[Materials provided Boundary: Start]
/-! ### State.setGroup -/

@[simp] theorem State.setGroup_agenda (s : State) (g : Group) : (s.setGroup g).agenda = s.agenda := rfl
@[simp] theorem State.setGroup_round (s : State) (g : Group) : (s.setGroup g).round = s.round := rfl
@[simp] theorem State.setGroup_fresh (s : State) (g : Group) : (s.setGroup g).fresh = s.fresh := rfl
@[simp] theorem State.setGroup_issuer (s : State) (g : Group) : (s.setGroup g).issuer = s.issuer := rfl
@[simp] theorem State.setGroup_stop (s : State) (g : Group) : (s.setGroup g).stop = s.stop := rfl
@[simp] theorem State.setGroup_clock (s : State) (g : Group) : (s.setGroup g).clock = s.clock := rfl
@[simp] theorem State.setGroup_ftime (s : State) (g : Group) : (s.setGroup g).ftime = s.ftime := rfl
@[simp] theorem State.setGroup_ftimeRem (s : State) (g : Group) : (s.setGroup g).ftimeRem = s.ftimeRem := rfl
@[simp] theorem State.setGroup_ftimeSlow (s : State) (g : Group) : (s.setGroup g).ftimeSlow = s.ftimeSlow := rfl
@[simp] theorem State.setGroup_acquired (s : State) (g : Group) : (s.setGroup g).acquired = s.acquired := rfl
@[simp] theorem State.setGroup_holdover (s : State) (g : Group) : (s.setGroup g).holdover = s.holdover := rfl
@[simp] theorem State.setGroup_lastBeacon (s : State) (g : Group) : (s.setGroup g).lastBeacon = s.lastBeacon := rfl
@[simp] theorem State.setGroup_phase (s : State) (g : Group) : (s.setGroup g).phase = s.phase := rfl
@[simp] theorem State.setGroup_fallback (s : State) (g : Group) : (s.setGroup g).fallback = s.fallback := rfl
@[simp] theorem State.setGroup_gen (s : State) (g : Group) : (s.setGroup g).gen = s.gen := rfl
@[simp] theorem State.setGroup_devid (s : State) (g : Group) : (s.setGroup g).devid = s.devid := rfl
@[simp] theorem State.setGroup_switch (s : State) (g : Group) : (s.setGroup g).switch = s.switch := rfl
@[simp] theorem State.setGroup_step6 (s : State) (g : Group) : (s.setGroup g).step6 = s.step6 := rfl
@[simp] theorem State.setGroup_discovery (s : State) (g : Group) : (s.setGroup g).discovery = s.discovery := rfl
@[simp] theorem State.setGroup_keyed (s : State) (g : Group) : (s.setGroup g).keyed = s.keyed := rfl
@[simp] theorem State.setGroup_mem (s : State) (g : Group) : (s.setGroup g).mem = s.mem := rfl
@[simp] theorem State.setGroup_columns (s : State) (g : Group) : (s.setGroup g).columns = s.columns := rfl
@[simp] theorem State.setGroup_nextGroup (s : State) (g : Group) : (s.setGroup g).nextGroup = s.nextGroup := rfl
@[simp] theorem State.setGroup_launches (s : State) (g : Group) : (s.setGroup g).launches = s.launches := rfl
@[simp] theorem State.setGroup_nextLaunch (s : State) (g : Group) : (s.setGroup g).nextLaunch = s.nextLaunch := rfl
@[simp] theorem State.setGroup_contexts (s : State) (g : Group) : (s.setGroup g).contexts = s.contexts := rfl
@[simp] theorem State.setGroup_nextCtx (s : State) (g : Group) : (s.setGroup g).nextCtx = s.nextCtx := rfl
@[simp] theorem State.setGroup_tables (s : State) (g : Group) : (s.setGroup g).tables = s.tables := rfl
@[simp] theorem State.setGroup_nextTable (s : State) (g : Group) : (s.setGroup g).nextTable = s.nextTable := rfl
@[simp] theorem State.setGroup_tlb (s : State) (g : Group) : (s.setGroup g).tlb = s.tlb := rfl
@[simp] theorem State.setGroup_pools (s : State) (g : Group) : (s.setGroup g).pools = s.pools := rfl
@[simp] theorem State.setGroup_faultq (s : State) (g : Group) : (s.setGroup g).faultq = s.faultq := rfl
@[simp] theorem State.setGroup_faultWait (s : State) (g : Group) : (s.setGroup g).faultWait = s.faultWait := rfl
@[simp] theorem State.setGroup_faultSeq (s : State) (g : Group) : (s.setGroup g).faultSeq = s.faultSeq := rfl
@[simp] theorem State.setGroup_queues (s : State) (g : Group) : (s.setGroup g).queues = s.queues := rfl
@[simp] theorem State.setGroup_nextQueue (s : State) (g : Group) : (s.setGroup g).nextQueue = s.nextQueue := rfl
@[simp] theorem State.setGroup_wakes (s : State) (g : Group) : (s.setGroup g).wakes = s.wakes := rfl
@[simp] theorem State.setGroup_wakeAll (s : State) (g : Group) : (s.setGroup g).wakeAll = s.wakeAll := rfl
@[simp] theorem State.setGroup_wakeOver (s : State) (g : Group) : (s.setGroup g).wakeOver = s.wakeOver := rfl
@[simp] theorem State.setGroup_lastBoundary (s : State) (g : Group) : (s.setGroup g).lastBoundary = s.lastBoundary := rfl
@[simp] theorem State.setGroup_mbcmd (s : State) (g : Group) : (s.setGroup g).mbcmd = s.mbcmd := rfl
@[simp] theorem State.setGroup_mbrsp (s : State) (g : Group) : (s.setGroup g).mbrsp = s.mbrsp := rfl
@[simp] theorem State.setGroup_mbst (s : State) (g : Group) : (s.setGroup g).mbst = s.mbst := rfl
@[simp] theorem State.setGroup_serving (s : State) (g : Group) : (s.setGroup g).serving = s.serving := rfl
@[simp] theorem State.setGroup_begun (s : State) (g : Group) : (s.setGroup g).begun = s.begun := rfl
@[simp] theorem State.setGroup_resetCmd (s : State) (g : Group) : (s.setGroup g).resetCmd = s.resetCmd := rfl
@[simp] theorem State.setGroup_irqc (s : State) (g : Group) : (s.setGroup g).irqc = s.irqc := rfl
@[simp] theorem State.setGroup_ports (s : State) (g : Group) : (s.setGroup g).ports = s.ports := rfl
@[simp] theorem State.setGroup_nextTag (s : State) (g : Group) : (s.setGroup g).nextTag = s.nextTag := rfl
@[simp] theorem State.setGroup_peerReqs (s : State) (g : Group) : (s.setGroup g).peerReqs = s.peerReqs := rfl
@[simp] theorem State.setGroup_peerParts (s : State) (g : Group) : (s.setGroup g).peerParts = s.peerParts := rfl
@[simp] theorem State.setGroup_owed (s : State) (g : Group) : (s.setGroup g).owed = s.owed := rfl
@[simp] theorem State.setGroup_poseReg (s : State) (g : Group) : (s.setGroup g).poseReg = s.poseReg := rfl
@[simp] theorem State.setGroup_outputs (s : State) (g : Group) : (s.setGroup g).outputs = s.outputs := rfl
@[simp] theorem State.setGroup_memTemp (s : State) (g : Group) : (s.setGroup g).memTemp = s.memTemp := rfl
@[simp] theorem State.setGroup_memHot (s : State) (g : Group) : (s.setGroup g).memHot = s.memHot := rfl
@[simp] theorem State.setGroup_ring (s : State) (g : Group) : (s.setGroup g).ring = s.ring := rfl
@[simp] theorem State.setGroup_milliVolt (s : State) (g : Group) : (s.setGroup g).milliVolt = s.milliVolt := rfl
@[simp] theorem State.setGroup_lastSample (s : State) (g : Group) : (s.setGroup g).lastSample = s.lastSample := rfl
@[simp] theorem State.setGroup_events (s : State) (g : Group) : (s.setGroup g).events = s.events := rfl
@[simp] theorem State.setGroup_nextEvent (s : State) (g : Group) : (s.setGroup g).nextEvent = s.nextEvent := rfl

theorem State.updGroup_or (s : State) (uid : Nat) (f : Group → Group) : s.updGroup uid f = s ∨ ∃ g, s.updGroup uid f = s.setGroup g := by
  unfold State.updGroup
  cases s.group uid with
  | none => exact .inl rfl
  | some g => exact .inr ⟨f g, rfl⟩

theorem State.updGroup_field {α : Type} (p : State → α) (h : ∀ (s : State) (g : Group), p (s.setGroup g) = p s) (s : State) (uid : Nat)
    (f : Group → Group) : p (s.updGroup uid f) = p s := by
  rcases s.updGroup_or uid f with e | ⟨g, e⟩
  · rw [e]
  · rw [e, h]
[Materials provided Boundary: End]
Task goal ->
The required output is the stretch of entries above from the line containing "s.step6 := rfl" through the line containing "s.discovery := rfl", reproduced exactly.

Answer box ->
@[simp] theorem State.setGroup_step6 (s : State) (g : Group) : (s.setGroup g).step6 = s.step6 := rfl
@[simp] theorem State.setGroup_discovery (s : State) (g : Group) : (s.setGroup g).discovery = s.discovery := rfl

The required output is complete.